Thursday, June 4, 2009

Another report card

Carolyn took Max back to Children's to visit yet another specialist; in this case, developmental pediatrician Dr. PG. She's in the same business as Georgetown's Dr. Kz, who gave Max his first report card back in December, but has a reputation for breaking bad news more gently and hence is widely beloved by area parents. Dr Kz, by contrast, is widely beloved by area early intervention programs who need straight checklists of abnormal characteristics.

But first, a digression on Max's weight. Specifically, the fact that he hasn't gained any in more than a week. What's more, he's clearly gaining weight in that big skull of his, so the non-head part of him is probably wasting away. At this point, Carolyn is trying to coordinate among the developmental peds, the regular peds, OT, speech, and Children's GI clinic, all of whom are giving slightly conflicting advice. In the end, Carolyn focused on the fact that a few weeks ago we changed Max's feeding to try to get him to take more food by mouth. He usually succeeds, but only after a mighty struggle that burns more calories than he takes in. He's had his chance to turn into a bottle fed baby and he didn't make it this time. The revised plan is for Max to get three or so bottle attempts per day; they will be limited to 20 minutes each.
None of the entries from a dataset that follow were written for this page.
/-- R185: each element from the same element of the sources. -/
def Env.packed (e : Env) (f : Fibre) : Instr → Option (BitVec 6 × (Word → Prop))
  | .hadd2 d a b => some (d, halvesAre fun k =>
      f16.sum .rne [f16.read (half (e.srcA f a) k), f16.read (half (e.srcB f b) k)])
  | .hsub2 d a b => some (d, halvesAre fun k =>
      f16.sum .rne [f16.read (half (e.srcA f a) k), (f16.read (half (e.srcB f b) k)).neg])
  | .hmul2 d a b => some (d, halvesAre fun k =>
      f16.sum .rne [(f16.read (half (e.srcA f a) k)).mul (f16.read (half (e.srcB f b) k))])
  | .hfma2 d a b => some (d, halvesAre fun k =>
      f16.sum .rne [(f16.read (half (e.srcA f a) k)).mul (f16.read (half (e.srcB f b) k)), f16.read (half (e.srcT f d) k)])
  | .hmin2 d a b => some (d, halvesAre fun k => f16.fmin (half (e.srcA f a) k) (half (e.srcB f b) k))
  | .hmax2 d a b => some (d, halvesAre fun k => f16.fmax (half (e.srcA f a) k) (half (e.srcB f b) k))
  | .hkey2 d a => some (d, halvesAre fun k => f16.key (half (e.srcA f a) k))
  | .badd2 d a b => some (d, halvesAre fun k =>
      bf16.sum .rne [bf16.read (half (e.srcA f a) k), bf16.read (half (e.srcB f b) k)])
  | .bsub2 d a b => some (d, halvesAre fun k =>
      bf16.sum .rne [bf16.read (half (e.srcA f a) k), (bf16.read (half (e.srcB f b) k)).neg])
  | .bmul2 d a b => some (d, halvesAre fun k =>
      bf16.sum .rne [(bf16.read (half (e.srcA f a) k)).mul (bf16.read (half (e.srcB f b) k))])
  | .bfma2 d a b => some (d, halvesAre fun k =>
      bf16.sum .rne [(bf16.read (half (e.srcA f a) k)).mul (bf16.read (half (e.srcB f b) k)), bf16.read (half (e.srcT f d) k)])
  | .bmin2 d a b => some (d, halvesAre fun k => bf16.fmin (half (e.srcA f a) k) (half (e.srcB f b) k))
  | .bmax2 d a b => some (d, halvesAre fun k => bf16.fmax (half (e.srcA f a) k) (half (e.srcB f b) k))
  | _ => none

/-- The integer a pattern of an integer type stands for (R153, R187). -/
def typeInt (signed : Bool) (bits src : Nat) : Int :=
  if signed && (src % 2 ^ bits / 2 ^ (bits - 1) == 1) then ((src % 2 ^ bits : Nat) : Int) - 2 ^ bits else (src % 2 ^ bits : Nat)

/-- The range of an integer type (R153). -/
def typeLo (signed : Bool) (bits : Nat) : Int := if signed then -(2 ^ (bits - 1)) else 0
/-- The range of an integer type (R153). -/
def typeHi (signed : Bool) (bits : Nat) : Int := if signed then 2 ^ (bits - 1) - 1 else 2 ^ bits - 1

/-- The result of `cvt` by R161 to R164, R187 and R188, as a pattern of 64 bits; an integer result is extended by its type. -/
def cvtResult (dt st : CvtType) (mode : RMode) (src : Nat) : Nat :=
  match st, dt with
  | .int s n, .int t k => (satInt (typeInt s n src) (typeLo t k) (typeHi t k) % (2 ^ 64 : Nat)).toNat
  | .int s n, .flt f => if typeInt s n src = 0 then 0 else f.roundDy mode (typeInt s n src) 0 false
  | .flt f, .int t k =>
    match f.read (src % 2 ^ f.width) with
    | .nan => 0
    | .inf true => (typeLo t k % (2 ^ 64 : Nat)).toNat
    | .inf false => (typeHi t k % (2 ^ 64 : Nat)).toNat
    | .zero _ => 0
    | .fin m x => (satInt (roundInt mode m x) (typeLo t k) (typeHi t k) % (2 ^ 64 : Nat)).toNat
  | .flt f, .flt g =>
    match f.read (src % 2 ^ f.width) with
    | .nan => g.nan
    | .inf neg => g.signed neg g.infBits
    | .zero neg => g.signed neg 0
    | .fin m x => if f = g then g.roundDy .rne (roundInt mode m x) 0 (decide (m < 0)) else g.roundDy mode m x false

/-- `cvt` to a type of up to 32 bits, and `unfix` (R186 to R190). -/
def Env.convert32 (e : Env) (f : Fibre) : Instr → Option (BitVec 6 × (Word → Prop))
  | .cvt d a dt st rm =>
    if wide dt then none
    else some (d, isNum32 (cvtResult (.ofCode dt.toNat) (.ofCode st.toNat) (.ofCode rm.toNat)
      (if wide st then (e.pairA f a).toNat else (e.srcA f a).toNat)))
  | .unfix d a rm scale => some (d, isNum32 (if (e.pairA f a).toInt = 0 then 0
      else f32.roundDy (.ofCode rm.toNat) (e.pairA f a).toInt (-scale.toInt) false))
  | _ => none

/-- `cvt` to a type of 64 bits, and `fix` (R186 to R190). -/
def Env.convert64 (e : Env) (f : Fibre) : Instr → Option (BitVec 6 × (DWord → Prop))
  | .cvt d a dt st rm =>
    if wide dt then some (d, isNum64 (cvtResult (.ofCode dt.toNat) (.ofCode st.toNat) (.ofCode rm.toNat)
      (if wide st then (e.pairA f a).toNat else (e.srcA f a).toNat)))
    else none
  | .fix d a rm scale => some (d, is64 (match f32.read (e.srcA f a).toNat with
      | .nan => 0
      | .inf true => -(2 ^ 63)
      | .inf false => 2 ^ 63 - 1
      | .zero _ => 0
      | .fin m x => satInt (roundInt (.ofCode rm.toNat) m (x + scale.toInt)) (-(2 ^ 63)) (2 ^ 63 - 1)))
  | _ => none

/-- The integer conditions of R140. -/
def intCond (cond : Nat) (a b : Int) (m n : Nat) : Bool :=
  match cond with
  | 0 => decide (m = n)
  | 1 => decide (m ≠ n)
  | 2 => decide (a < b)
  | 3 => decide (a ≤ b)
  | 4 => decide (b < a)
  | 5 => decide (b ≤ a)
  | 6 => decide (m < n)
  | 7 => decide (m ≤ n)
  | 8 => decide (n < m)
  | _ => decide (n ≤ m)

/-- Every word of a table writes what the table says to its destination in each active fibre, and nothing else changes. -/
def writesWord (tab : Env → Fibre → Instr → Option (BitVec 6 × (Word → Prop))) : Prop :=
  ∀ (s : State) (e : Env) (i : Instr), s.env? = some e → e.ready i = true → (∀ f, (tab e f i).isSome = true) →
    ∃ t, exec i s = .next t ∧ e.acts s t fun v c g =>
      ∃ d p w, tab e v i = some (d, p) ∧ p w ∧ c.wrote g [(d.toNat, w)]

/-- The same for pairs: the low half goes to `v[d]`, the high half to `v[d+1]` (R87). -/
def writesPair (tab : Env → Fibre → Instr → Option (BitVec 6 × (DWord → Prop))) : Prop :=
  ∀ (s : State) (e : Env) (i : Instr), s.env? = some e → e.ready i = true → (∀ f, (tab e f i).isSome = true) →
    ∃ t, exec i s = .next t ∧ e.acts s t fun v c g =>
      ∃ d p w, tab e v i = some (d, p) ∧ p w ∧ c.wrote g [(d.toNat, loOf w), (d.toNat + 1, hiOf w)]

/-- The words that perform `SetPred` (R140, R142, R146, R147, R183, R210): the spec in their field d, and the truth value. -/
def Env.truth (e : Env) (f : Fibre) : Instr → Option (BitVec 6 × Bool)
  | .icmp p a b c => some (p, intCond c.toNat (e.srcA f a).toInt (e.srcB f b).toInt (e.srcA f a).toNat (e.srcB f b).toNat)
  | .lcmp p a b c =>
    some (p, intCond c.toNat (e.pairA f a).toInt (e.pairB f b).toInt (e.pairA f a).toNat (e.pairB f b).toNat)
  | .icmpi p a c imm =>
    some (p, intCond c.toNat (e.srcA f a).toInt imm.toInt (e.srcA f a).toNat (imm.signExtend 32).toNat)
  | .fcmp p a b c => some (p, fcond (f32.read (e.srcA f a).toNat) (f32.read (e.srcB f b).toNat) c.toNat)
  | .dcmp p a b c => some (p, fcond (f64.read (e.pairA f a).toNat) (f64.read (e.pairB f b).toNat) c.toNat)
  | .pand p a b => some (p, f.pred a.toNat && f.pred b.toNat)
  | .por p a b => some (p, f.pred a.toNat || f.pred b.toNat)
  | .pxor p a b => some (p, f.pred a.toNat != f.pred b.toNat)
  | .pandn p a b => some (p, f.pred a.toNat && !f.pred b.toNat)
  | .pnot p a => some (p, !f.pred a.toNat)
  | .pmov p a => some (p, f.pred a.toNat)
  | .lvoteany p a => some (p, (List.range 64).any (e.flagged f a))
  | .lvoteall p a => some (p, (List.range 64).all fun i => !e.laneLive f.group i || e.flagged f a i)
  | .captag p a => some (p, capValid e.l (f.tag a.toNat) (capOf (f.quad a.toNat)))
  | _ => none

/-! ## Words with other effects -/

/-- The fibres of the fragment that act, in key order, as the chain found them and as they stand (R17, R20). -/
def Env.actives (e : Env) : List (Fibre × Fibre) :=
  e.is.live.filterMap fun id =>
    match e.b.fibre? id, e.cur? id with
    | some v, some c => if e.active v then some (v, c) else none
    | _, _ => none

/-- From `s` to `t` each active fibre changes as `P` says and adds contributions, gate amounts and spawn requests to the step
buffer in key order (R45); nothing else changes. -/
def Env.gives (e : Env) (s t : State) (P : Fibre → Fibre → Fibre → Prop) (C : Fibre → Fibre → List Contrib)
    (G : Fibre → Fibre → List (Nat × Nat × Nat × Nat)) (Q : Fibre → Fibre → List SpawnReq) : Prop :=
  ∃ upd : Fibre → Fibre,
    t = s.modBlock e.is.launch e.is.block (fun b =>
      { b with fibres := b.fibres.map upd, contribs := b.contribs ++ e.actives.flatMap fun x => C x.1 x.2,
               gadds := b.gadds ++ e.actives.flatMap fun x => G x.1 x.2,
               spawns := b.spawns ++ e.actives.flatMap fun x => Q x.1 x.2 }) ∧
    (∀ f : Fibre, f.id ∉ e.is.live → upd f = f) ∧
    ∀ id ∈ e.is.live, ∀ v c, e.b.fibre? id = some v → e.cur? id = some c →
      if e.active v = true then P v c (upd c) else upd c = c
At the end of the day we record what we managed to take in, subtract from 788 ccs (his new daily target volume) and divide by 14 (the number of hours of his night feeding). At last we break free from the tyranny of dividing by 43! We'll reassess in a couple of weeks to see how he's doing. In the back of everyone's mind is the fact that by then Max will likely have, or be about to get, a shunt.

Dr PG lived up to her reputation. She didn't give Max a full physical assessment, so we don't have the same list of skills with pass/fail grades. She did note that Max was developmentally delayed (something one frankly doesn't need to go to medical school to conclude). PG did, however, rule out the most catastrophically bad outcomes. At this age, one can diagnose severe CP, and Max appears to be in the clear. Of course, as the neurosurgeons say, "you're never the same after the air hits your brain." Max is doing okay right now but the air has yet to his brain.

According to Dr. PG, preemies are addicted to exactly the wrong kind of stimulus. If it flashes light and beeps, preemies like it even though Dr. PG argued that this was precisely unhelpful. This explains the zero TV policy recommended for preemies. In addition, preemies can't say no stimulation: why focus on one toy when there are two nearby? And a jangly music box?

Instead, she has a set of guidelines that, as far as I can tell, boil down to the dictum of asking how something compares to watching television, and doing the opposite. So: no toys that emit electronic beeps or flash lights and, of course, only one toy at a time. The toys he has should be small and easy for him to grab and manipulate. It's good for him to see his hand wrapped around the toy while waving it in front of his face. Max loves watching ceiling fans, but, of course, that's just the preemie background at work. We've been advised to switch the fan off. Finally, it's great for Max to watch Felix, but he doesn't need a toy at the same time.

I think Dr PG advises us to encourage Max to watch his brother for two reasons. First, Felix is a real human being, a species hospital babies like Max may be unfamiliar with. Second, Felix is moving around unpredictably in three dimensional space. From experience I can say the NORAD would have difficulty tracking Felix accurately at certain times of day. It has to be great practice at recognizing spatial relationships.

Just as interesting as these guidelines were the things Dr. PG saw in Max that she thought were positive. One really struck me. Dr. PG noted that Max would smile before had been smiled at. In other words, he isn't aping what he sees other people doing--he's simply and honestly delighted at the world.